=== DATA PROVIDED ===

-- ==== Sys2Proof/Machine/Operands.lean ====
section
/-! DEFINITION. Operand forms: bit fields of registers, two's complement, the fixed-point formats of R15, the rounding of
R162 and R509, little-endian byte strings, the packing of samples (R16) and the check codes (R65). -/

namespace Sys2Proof

/-- Bits [hi:lo] of a number. -/
def bits (w hi lo : Nat) : Nat := w / 2 ^ lo % 2 ^ (hi + 1 - lo)

/-- One bit of a number. -/
def bit (w i : Nat) : Bool := w / 2 ^ i % 2 == 1

/-- 1 for true and 0 for false. -/
def b2n (b : Bool) : Nat := if b then 1 else 0

/-- A number with bits [hi:lo] replaced by a value (cut to the field's width). -/
def putBits (w hi lo v : Nat) : Nat :=
  w / 2 ^ (hi + 1) * 2 ^ (hi + 1) + v % 2 ^ (hi + 1 - lo) * 2 ^ lo + w % 2 ^ lo

/-- A field of a register word. -/
def fget (w : Word) (hi lo : Nat) : Nat := bits w.toNat hi lo

/-- A register word with a field replaced. -/
def fput (w : Word) (hi lo v : Nat) : Word := BitVec.ofNat 32 (putBits w.toNat hi lo v)

/-- The two's-complement reading of the low n bits of a number. -/
def sx (n w : Nat) : Int :=
  let r := w % 2 ^ n
  if r < 2 ^ (n - 1) then (r : Int) else (r : Int) - 2 ^ n

/-- The n-bit two's-complement code of an integer. -/
def code (n : Nat) (x : Int) : Nat := (x % (2 ^ n : Int)).toNat

/-- Clamp into a closed range. -/
def clampI (lo hi x : Int) : Int := if x < lo then lo else if hi < x then hi else x

/-- Clamp into the n-bit two's-complement range. -/
def satS (n : Nat) (x : Int) : Int := clampI (-(2 ^ (n - 1))) (2 ^ (n - 1) - 1) x

/-- Does the n-bit two's-complement range hold the value? -/
def fitsS (n : Nat) (x : Int) : Bool := decide (-(2 ^ (n - 1)) ≤ x) && decide (x < 2 ^ (n - 1))

/-- RH, the rounding of R162: the nearest integer of a quotient, halves upward. -/
def rh (num : Int) (den : Nat) : Int := (2 * num + den) / (2 * (den : Int))

/-- RH of x over a power of two. -/
def rhShift (x : Int) (k : Nat) : Int := rh x (2 ^ k)

/-- RN: the nearest integer of a quotient, halves away from zero. -/
def rn (num : Int) (den : Nat) : Int :=
  if 0 ≤ num then rh num den else -(rh (-num) den)

/-- Ceiling of m / 16: the block boundary of a named MSI (R11). -/
def ceil16 (m : Nat) : Nat := (m + 15) / 16

/-- The signed compact difference of R13. -/
def cmpDiff (a b : Nat) : Int := sx 32 (a + 2 ^ 32 - b % 2 ^ 32)

/-- The exact sum of two fractions, in lowest terms. -/
def fracAdd (a b : Frac) : Frac :=
  let n := a.num * b.den + b.num * a.den
  let d := a.den * b.den
  let g := Nat.gcd n.natAbs d
  ⟨n / g, d / g⟩

/-- The exact product of a fraction and an integer. -/
def fracMulI (a : Frac) (k : Int) : Frac :=
  let n := a.num * k
  let g := Nat.gcd n.natAbs a.den
  ⟨n / g, a.den / g⟩

/-- The little-endian number of a byte string. -/
def leNat : List Byte → Nat
  | [] => 0
  | b :: bs => b.toNat + 256 * leNat bs

/-- n little-endian bytes of a number. -/
def leBytes : Nat → Nat → List Byte
  | 0, _ => []
  | n + 1, w => BitVec.ofNat 8 w :: leBytes n (w / 256)

/-- The big-endian number of a byte string. -/
def beNat (bs : List Byte) : Nat := bs.foldl (fun a b => 256 * a + b.toNat) 0

/-- n big-endian bytes of a number. -/
def beBytes (n w : Nat) : List Byte := (leBytes n w).reverse

/-- len bytes of a string from an offset. -/
def slice (bs : List Byte) (off len : Nat) : List Byte := (bs.drop off).take len

/-- The little-endian number of len bytes at an offset. -/
def leAt (bs : List Byte) (off len : Nat) : Nat := leNat (slice bs off len)

/-- One step of a reflected CRC: shift out one bit. -/
def crcBit (poly c : Nat) : Nat := if c % 2 = 1 then (c / 2) ^^^ poly else c / 2

/-- A reflected CRC over one byte. -/
def crcByte (poly c : Nat) (b : Byte) : Nat :=
  crcBit poly (crcBit poly (crcBit poly (crcBit poly (crcBit poly (crcBit poly (crcBit poly (crcBit poly
    (c ^^^ b.toNat))))))))

/-- The running register of a reflected CRC over a string. -/
def crcRun (poly : Nat) : Nat → List Byte → Nat
  | c, [] => c
  | c, b :: bs => crcRun poly (crcByte poly c b) bs

/-- CRC-32C of R65 (polynomial 0x1EDC_6F41, reflected 0x82F6_3B78). -/
def crc32c (bs : List Byte) : Nat := crcRun 0x82F63B78 0xFFFFFFFF bs ^^^ 0xFFFFFFFF

/-- Two audio samples of 36 bits in one 72-bit word (R16): the earlier in bits [35:0]. -/
def packPair (a b : Int) : Nat := code 36 a + 2 ^ 36 * code 36 b

/-- The two samples of a 72-bit word (R16). -/
def unpackPair (w : Nat) : Int × Int := (sx 36 w, sx 36 (w / 2 ^ 36))

/-- A fade weight num/den applied to an LSB count as one exact product, rounded once with RH (R509). -/
def fade (x : Int) (num den : Nat) : Int := rh (x * num) den

end Sys2Proof
end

===

_WHAT YOU ARE ASKED TO DO_
An exact copy of the lines from the one with "word (R16). -/" to the final line of the entries is all that the answer should hold.

_WRITTEN ANSWER_
/-- The two samples of a 72-bit word (R16). -/
def unpackPair (w : Nat) : Int × Int := (sx 36 w, sx 36 (w / 2 ^ 36))

/-- A fade weight num/den applied to an LSB count as one exact product, rounded once with RH (R509). -/
def fade (x : Int) (num den : Nat) : Int := rh (x * num) den

end Sys2Proof
end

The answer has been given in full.